__Provided records__.

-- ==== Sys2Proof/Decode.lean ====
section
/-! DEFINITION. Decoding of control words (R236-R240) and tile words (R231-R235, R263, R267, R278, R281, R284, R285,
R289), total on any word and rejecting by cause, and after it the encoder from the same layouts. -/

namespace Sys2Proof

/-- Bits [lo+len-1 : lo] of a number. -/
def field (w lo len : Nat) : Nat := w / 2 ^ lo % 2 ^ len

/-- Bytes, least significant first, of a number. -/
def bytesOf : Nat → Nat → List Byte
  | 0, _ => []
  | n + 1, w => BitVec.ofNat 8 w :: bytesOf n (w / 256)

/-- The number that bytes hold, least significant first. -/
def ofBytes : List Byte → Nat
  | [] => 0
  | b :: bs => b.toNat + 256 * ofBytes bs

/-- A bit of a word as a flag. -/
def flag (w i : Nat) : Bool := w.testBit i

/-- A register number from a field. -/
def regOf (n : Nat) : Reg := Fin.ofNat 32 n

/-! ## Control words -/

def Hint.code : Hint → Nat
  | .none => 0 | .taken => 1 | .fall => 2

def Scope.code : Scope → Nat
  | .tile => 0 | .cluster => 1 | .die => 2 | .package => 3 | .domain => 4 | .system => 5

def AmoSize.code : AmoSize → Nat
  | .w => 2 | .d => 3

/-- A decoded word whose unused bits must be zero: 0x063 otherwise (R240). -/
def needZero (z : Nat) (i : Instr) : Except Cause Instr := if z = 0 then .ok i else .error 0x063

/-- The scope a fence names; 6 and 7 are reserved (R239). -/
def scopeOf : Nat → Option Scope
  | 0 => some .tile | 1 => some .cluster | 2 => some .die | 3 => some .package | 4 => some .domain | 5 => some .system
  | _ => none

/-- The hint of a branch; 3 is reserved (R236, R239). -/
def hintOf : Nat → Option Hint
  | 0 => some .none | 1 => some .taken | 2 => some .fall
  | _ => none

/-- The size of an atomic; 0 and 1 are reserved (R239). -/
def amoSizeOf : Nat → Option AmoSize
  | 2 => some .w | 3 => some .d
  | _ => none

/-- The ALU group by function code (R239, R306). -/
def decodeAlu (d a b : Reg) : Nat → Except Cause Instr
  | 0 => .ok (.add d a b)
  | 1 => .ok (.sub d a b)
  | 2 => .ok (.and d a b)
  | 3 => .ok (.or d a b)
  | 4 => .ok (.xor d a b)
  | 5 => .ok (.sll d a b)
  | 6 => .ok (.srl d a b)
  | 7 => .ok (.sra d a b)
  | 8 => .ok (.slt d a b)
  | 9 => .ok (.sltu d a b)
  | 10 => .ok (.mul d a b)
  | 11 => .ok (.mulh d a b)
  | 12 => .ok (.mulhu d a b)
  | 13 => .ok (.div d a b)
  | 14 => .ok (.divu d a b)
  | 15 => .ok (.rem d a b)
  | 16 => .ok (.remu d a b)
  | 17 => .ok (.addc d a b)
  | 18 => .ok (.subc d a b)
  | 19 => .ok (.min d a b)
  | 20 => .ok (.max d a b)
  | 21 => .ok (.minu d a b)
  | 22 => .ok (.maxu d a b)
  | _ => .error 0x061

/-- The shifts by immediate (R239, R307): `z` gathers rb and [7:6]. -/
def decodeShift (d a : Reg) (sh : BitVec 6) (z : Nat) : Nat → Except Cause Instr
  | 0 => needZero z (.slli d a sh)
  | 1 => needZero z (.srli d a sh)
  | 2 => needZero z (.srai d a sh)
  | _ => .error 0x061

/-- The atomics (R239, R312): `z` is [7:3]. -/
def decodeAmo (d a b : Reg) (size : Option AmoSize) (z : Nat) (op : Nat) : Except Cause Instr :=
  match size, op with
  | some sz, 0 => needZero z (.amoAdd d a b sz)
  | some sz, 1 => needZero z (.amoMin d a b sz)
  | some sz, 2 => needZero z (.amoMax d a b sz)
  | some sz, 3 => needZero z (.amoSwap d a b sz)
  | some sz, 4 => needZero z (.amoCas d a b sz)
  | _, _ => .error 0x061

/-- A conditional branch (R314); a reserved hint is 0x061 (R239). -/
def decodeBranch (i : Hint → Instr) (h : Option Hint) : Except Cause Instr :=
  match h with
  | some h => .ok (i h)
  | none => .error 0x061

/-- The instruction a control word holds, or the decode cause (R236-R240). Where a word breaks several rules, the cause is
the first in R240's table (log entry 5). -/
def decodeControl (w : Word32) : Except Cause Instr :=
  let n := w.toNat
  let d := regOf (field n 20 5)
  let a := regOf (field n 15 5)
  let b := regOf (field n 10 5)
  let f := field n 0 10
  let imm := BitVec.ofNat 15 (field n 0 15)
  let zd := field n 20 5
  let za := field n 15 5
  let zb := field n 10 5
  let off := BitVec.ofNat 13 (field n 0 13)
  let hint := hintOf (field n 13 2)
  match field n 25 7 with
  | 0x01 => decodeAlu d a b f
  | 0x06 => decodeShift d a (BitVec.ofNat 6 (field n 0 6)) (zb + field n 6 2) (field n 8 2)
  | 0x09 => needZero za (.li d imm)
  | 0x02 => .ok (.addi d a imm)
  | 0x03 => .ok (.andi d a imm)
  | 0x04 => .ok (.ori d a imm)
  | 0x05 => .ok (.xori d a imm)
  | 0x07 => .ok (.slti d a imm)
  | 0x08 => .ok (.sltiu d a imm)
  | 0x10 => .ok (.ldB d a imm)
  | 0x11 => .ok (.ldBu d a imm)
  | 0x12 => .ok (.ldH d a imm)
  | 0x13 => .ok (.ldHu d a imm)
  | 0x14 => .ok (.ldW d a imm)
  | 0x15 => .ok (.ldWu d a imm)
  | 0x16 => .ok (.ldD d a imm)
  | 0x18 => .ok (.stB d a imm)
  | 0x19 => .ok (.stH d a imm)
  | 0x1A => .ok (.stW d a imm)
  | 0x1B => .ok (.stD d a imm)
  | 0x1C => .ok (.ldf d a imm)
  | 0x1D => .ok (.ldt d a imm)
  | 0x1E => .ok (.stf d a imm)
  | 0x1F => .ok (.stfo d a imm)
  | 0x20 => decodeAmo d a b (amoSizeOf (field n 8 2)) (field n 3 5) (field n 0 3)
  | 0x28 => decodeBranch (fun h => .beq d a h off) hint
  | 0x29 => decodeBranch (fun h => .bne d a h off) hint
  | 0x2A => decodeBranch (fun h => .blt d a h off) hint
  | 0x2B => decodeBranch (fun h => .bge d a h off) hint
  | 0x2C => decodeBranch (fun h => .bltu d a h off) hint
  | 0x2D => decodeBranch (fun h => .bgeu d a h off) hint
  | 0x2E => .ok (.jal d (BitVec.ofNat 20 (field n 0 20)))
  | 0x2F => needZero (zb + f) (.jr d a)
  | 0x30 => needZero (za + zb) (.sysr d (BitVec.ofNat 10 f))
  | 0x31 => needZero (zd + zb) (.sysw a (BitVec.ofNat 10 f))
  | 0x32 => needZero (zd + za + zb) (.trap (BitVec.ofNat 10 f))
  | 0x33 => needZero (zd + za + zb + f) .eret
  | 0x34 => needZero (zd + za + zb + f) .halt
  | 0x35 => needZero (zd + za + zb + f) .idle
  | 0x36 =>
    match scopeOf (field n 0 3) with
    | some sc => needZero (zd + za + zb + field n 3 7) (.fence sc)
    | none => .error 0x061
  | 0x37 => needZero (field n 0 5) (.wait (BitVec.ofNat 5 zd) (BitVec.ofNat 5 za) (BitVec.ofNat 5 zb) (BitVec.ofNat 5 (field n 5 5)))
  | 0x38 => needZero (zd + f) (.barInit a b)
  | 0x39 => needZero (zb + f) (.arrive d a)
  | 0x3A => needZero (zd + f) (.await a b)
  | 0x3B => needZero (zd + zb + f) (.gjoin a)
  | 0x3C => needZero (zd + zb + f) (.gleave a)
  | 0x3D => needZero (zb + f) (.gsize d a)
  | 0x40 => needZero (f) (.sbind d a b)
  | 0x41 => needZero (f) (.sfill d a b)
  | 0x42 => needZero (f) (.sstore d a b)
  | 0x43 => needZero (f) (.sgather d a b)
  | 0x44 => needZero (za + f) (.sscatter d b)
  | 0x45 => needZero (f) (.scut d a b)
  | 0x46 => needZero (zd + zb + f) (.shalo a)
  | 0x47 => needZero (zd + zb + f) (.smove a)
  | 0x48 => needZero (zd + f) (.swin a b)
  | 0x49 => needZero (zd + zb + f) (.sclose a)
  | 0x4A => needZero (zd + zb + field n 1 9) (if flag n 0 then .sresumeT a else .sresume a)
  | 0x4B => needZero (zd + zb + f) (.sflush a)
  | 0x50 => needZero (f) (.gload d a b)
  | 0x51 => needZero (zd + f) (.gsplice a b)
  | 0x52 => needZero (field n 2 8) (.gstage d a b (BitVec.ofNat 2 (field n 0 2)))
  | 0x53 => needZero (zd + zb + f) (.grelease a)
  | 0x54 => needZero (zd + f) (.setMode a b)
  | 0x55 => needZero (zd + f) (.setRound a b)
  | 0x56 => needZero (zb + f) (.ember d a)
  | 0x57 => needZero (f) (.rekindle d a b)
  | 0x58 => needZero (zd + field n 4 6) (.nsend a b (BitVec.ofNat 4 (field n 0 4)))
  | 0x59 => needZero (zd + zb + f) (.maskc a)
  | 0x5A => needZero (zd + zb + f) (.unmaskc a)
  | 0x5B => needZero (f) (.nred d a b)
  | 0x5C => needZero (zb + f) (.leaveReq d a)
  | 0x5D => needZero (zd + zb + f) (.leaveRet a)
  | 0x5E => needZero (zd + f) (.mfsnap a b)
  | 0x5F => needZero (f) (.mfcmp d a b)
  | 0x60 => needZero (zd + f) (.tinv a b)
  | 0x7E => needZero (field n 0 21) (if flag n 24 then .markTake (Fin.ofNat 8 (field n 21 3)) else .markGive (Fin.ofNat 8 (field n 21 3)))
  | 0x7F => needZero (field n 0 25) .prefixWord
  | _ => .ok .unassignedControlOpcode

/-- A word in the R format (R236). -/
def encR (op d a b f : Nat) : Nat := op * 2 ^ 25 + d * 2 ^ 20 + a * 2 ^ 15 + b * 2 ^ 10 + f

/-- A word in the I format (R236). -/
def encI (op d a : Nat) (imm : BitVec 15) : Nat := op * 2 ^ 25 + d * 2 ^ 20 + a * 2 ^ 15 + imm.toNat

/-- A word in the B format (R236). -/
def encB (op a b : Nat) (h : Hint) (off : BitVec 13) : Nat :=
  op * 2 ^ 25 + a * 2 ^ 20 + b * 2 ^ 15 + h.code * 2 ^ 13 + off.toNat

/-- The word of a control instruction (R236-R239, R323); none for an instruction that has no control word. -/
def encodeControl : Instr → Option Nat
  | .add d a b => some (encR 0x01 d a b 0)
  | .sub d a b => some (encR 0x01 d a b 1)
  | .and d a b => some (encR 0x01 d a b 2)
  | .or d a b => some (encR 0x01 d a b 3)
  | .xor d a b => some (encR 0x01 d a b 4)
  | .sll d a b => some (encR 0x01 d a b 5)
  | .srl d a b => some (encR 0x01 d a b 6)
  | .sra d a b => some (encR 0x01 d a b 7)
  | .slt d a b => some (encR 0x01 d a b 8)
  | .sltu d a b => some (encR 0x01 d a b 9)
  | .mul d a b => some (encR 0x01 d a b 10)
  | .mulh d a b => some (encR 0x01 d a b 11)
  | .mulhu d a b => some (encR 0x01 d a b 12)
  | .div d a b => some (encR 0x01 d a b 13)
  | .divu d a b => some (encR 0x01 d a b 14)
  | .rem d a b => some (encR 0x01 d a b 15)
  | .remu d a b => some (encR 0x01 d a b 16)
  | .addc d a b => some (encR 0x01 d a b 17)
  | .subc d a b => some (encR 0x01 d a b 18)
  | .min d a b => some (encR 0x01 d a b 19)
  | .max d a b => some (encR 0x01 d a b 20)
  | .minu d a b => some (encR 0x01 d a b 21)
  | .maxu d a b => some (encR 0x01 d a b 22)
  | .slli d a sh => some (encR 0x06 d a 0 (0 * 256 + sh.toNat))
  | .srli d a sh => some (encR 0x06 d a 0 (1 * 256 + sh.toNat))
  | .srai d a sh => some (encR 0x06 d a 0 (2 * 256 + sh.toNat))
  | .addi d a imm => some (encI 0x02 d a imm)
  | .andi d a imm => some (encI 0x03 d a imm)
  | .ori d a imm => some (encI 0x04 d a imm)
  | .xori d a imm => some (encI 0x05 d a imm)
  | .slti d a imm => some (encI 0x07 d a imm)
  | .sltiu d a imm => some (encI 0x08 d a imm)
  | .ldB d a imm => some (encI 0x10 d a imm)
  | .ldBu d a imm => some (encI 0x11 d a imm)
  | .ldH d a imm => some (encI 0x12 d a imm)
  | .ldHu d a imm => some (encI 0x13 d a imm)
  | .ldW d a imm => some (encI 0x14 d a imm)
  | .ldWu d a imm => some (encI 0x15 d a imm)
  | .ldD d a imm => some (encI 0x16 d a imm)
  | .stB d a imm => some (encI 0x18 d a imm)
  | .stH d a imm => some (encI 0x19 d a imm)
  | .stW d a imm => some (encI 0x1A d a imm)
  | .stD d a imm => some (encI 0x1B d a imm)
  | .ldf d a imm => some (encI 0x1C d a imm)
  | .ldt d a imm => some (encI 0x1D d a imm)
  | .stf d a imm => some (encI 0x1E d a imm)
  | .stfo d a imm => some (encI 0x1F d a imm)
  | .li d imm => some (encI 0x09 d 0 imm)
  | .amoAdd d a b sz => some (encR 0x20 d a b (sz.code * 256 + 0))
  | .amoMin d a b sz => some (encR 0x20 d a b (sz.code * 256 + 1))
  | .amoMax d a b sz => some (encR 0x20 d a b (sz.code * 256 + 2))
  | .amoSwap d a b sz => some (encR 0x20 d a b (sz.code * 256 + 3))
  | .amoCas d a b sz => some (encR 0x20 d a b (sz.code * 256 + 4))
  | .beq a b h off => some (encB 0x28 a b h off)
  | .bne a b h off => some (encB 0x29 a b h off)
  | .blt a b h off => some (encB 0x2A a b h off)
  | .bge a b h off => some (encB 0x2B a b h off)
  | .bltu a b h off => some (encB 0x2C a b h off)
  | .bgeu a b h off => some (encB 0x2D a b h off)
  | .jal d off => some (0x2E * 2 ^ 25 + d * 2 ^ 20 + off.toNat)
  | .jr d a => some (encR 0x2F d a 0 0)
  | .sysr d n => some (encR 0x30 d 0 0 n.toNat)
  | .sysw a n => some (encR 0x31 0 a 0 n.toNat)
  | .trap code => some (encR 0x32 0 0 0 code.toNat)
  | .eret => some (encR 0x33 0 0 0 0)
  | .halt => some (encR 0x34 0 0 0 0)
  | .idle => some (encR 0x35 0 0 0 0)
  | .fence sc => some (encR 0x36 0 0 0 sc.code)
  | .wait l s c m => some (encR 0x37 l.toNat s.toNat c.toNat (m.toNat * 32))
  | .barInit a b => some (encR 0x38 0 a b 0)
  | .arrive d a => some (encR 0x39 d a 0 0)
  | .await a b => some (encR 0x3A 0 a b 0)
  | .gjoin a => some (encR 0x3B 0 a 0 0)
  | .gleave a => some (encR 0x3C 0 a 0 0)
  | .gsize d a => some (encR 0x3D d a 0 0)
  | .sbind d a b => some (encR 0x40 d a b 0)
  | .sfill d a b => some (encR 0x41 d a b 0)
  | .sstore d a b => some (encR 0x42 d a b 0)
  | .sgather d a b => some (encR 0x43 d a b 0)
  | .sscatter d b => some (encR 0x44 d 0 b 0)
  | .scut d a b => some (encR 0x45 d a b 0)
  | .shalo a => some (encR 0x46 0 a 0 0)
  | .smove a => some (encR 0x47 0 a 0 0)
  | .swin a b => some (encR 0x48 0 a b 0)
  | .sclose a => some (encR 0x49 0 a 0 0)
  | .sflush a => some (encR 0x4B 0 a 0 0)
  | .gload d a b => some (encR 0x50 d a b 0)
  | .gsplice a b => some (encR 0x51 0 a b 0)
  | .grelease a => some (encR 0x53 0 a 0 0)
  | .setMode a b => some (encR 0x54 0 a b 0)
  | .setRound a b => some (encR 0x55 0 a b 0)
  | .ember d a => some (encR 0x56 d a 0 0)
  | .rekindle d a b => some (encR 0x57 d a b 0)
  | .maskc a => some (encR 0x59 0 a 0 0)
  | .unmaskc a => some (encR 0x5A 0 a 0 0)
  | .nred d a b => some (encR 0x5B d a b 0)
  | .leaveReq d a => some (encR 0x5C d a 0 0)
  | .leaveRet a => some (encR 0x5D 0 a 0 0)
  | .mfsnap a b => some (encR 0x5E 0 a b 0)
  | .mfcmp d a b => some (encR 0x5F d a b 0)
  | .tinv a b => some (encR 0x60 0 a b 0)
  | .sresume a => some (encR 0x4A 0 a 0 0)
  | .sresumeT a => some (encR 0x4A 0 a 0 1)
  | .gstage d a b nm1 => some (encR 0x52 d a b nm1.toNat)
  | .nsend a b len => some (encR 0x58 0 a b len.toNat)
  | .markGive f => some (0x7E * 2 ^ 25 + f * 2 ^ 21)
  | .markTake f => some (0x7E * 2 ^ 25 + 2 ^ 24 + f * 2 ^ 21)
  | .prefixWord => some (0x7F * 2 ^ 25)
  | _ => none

__Your assignment__. Copy every line where the word "fall" is present in the entries above.

__Response area__.
  | .none => 0 | .taken => 1 | .fall => 2
  | 0 => some .none | 1 => some .taken | 2 => some .fall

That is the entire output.